A team of RI-MUHC researchers is developing DNA biomarkers to better pinpoint treatment options for patients with prostate cancer
Prostate cancer is frequently diagnosed, accounting for an estimated 20% of new cancers in Canadian men in 2022. Distinguishing between slow-growing, indolent tumours and the more aggressive, potentially life-threatening form of prostate cancer is difficult. A team of researchers from the Research Institute of the McGill University Health Centre (RI-MUHC) set out to discover whether DNA-based biomarkers could add prognostic information to existing tools to better tailor treatment selection.
In a recent paper published in the British Journal of Cancer, a team led by Jacques Lapointe, MD, PhD, a researcher in the Cancer Research Program at the RI-MUHC, studied DNA copy number alteration (CNA) classifiers. Accurate assessment of these biomarkers has the potential to improve outcomes for prostate cancer patients with low or intermediate risk disease, but current assessment methods are cumbersome and costly. In this new study, the research team developed and validated an accessible tool that successfully predicted post-treatment tumour recurrence.
Working with 448 tumour samples from patients treated by prostatectomy at the McGill University Health Centre and at the Kingston General Hospital, Dr. Lapointe and his team initially identified 14 CNAs as potential biomarkers to predict prostate cancer recurrence.
“We assessed the CNA classifier with an inexpensive PCR-based assay called multiplex ligation-dependent probe amplification, or MLPA,” says Walead Ebrahimizadeh, first author of the study and a doctoral student in Dr. Lapointe’s lab at the time of this work. “We recently developed and optimized this assay, which detects gains and deletions in specific prostate cancer-relevant genes.”
MLPA provides a fast, easy and cost-effective approach for the assessment of candidate CNAs in small quantities of DNA. The team developed the MLPA assay to allow the assessment of all 14 selected CNAs at the same time.

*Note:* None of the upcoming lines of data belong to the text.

-- ==== Sys2Proof/Machine/Cap.lean ====
section
/-! DEFINITION. Capabilities (05, R90 to R96): fields, bounds, representable addresses. -/
namespace Sys2Proof.Machine

/-! ### Fields of R93 -/

def capAddr (v : TV) : Nat := v.bits.toNat % 2 ^ 64
def capL (v : TV) : Nat := v.bits.toNat / 2 ^ 64 % 2 ^ 25
def capD (v : TV) : Int := (v.bits.extractLsb' 89 25).toInt
def capE (v : TV) : Nat := v.bits.toNat / 2 ^ 114 % 2 ^ 6
def capPerms (v : TV) : Nat := v.bits.toNat / 2 ^ 120 % 2 ^ 8

/-- Permission bits of R93, by their place in the byte that `cperms` reads. -/
def permLoad : Nat := 0x01
def permStore : Nat := 0x02
def permExec : Nat := 0x04
def permLoadCap : Nat := 0x08
def permStoreCap : Nat := 0x10
def permLocal : Nat := 0x20
def permAtomic : Nat := 0x40

/-- The value holds every permission of the mask. -/
def capHas (v : TV) (mask : Nat) : Bool := decide (capPerms v &&& mask = mask)

/-- R94: Base(v). -/
def capBase (v : TV) : Int := ((capAddr v / 2 ^ capE v : Nat) - capD v) * 2 ^ capE v

/-- R94: Top(v). -/
def capTop (v : TV) : Int := capBase v + (capL v * 2 ^ capE v : Nat)

/-- R90: the condition on the bits of a capability. -/
def capOk (v : TV) : Bool :=
  decide (capE v ≤ 40) && decide (capL v ≤ 0xC00000) && decide (v.bits.toNat / 2 ^ 127 = 0) &&
    decide (0 ≤ capBase v) && decide (capTop v ≤ 2 ^ 64)

/-- R96: the new distance D' for an address. -/
def capDist (c : TV) (y : Nat) : Int := capD c + (y / 2 ^ capE c : Nat) - (capAddr c / 2 ^ capE c : Nat)

/-- R96: the address is representable for the capability. -/
def representable (c : TV) (y : Nat) : Bool := decide (-(2 ^ 24) ≤ capDist c y) && decide (capDist c y < 2 ^ 24)

/-- The bits with the address replaced. -/
def withAddr (v : TV) (y : Nat) : TV := { v with bits := v.bits.extractLsb' 64 64 ++ BitVec.ofNat 64 y }

/-- The bits with the distance replaced. -/
def withDist (v : TV) (d : Int) : TV :=
  { v with bits := v.bits.extractLsb' 114 14 ++ BitVec.ofInt 25 d ++ v.bits.extractLsb' 0 89 }

/-- R110: the address set; a tagged value keeps its base, or loses its tag where the address is not representable. -/
def setAddr (c : TV) (y : Nat) : TV :=
  if c.tag then
    if representable c y then withAddr (withDist c (capDist c y)) y else { withAddr c y with tag := false }
  else withAddr c y

/-- A capability from its fields (R93). -/
def mkCap (addr l : Nat) (d : Int) (e perms : Nat) : TV :=
  ⟨BitVec.ofNat 8 perms ++ BitVec.ofNat 6 e ++ BitVec.ofInt 25 d ++ BitVec.ofNat 25 l ++ BitVec.ofNat 64 addr, true⟩

/-- R109: the exponent, base and length in units, for bounds [lo, top), rounded outward; from exponent `e` up. -/
def boundsFrom : Nat → Nat → Nat → Nat → Nat × Nat × Nat
  | 0, e, lo, top => (e, lo / 2 ^ e, (top + 2 ^ e - 1) / 2 ^ e)
  | fuel + 1, e, lo, top =>
    let nb := lo / 2 ^ e
    let nt := (top + 2 ^ e - 1) / 2 ^ e
    if nt - nb ≤ 0xC00000 then (e, nb, nt) else boundsFrom fuel (e + 1) lo top

/-- R109: the capability narrowed to [lo, top), and whether the bounds are exact. -/
def narrow (c : TV) (lo top : Nat) : TV × Bool :=
  let (e, nb, nt) := boundsFrom 40 0 lo top
  (mkCap lo (nt - nb) ((lo / 2 ^ e : Nat) - (nb : Int)) e (capPerms c),
    decide (nb * 2 ^ e = lo) && decide (nt * 2 ^ e = top))

end Sys2Proof.Machine
end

“Previous research in our lab suggested that a combination of CNAs would help better stratify prostate cancer patients according to their risk of disease recurrence,” says Karl-Philippe Guérard, M.Sc., second author on the paper and a research associate in Dr. Lapointe’s laboratory.
“A unique aspect of our study was that we double-sampled in order to capture CNAs in low and high grade tumour areas,” adds Karl-Philippe Guérard. “This increases our predictive accuracy by accounting for the variability within a single tumour.”
The performance of the MLPA assay was confirmed using the “gold standard” methodology, fluorescence in situ hybridization.
“Our classifier marks a step toward personalized medicine for low or intermediate risk prostate cancers,” concludes Dr. Lapointe. “In the future, we hope to integrate CNA classifiers into routine clinical settings. Until then, our next step is to apply our MLPA assay to needle biopsies performed prior to prostate surgery and evaluate how the classifier can potentially assist decision-making when it comes to treatment.”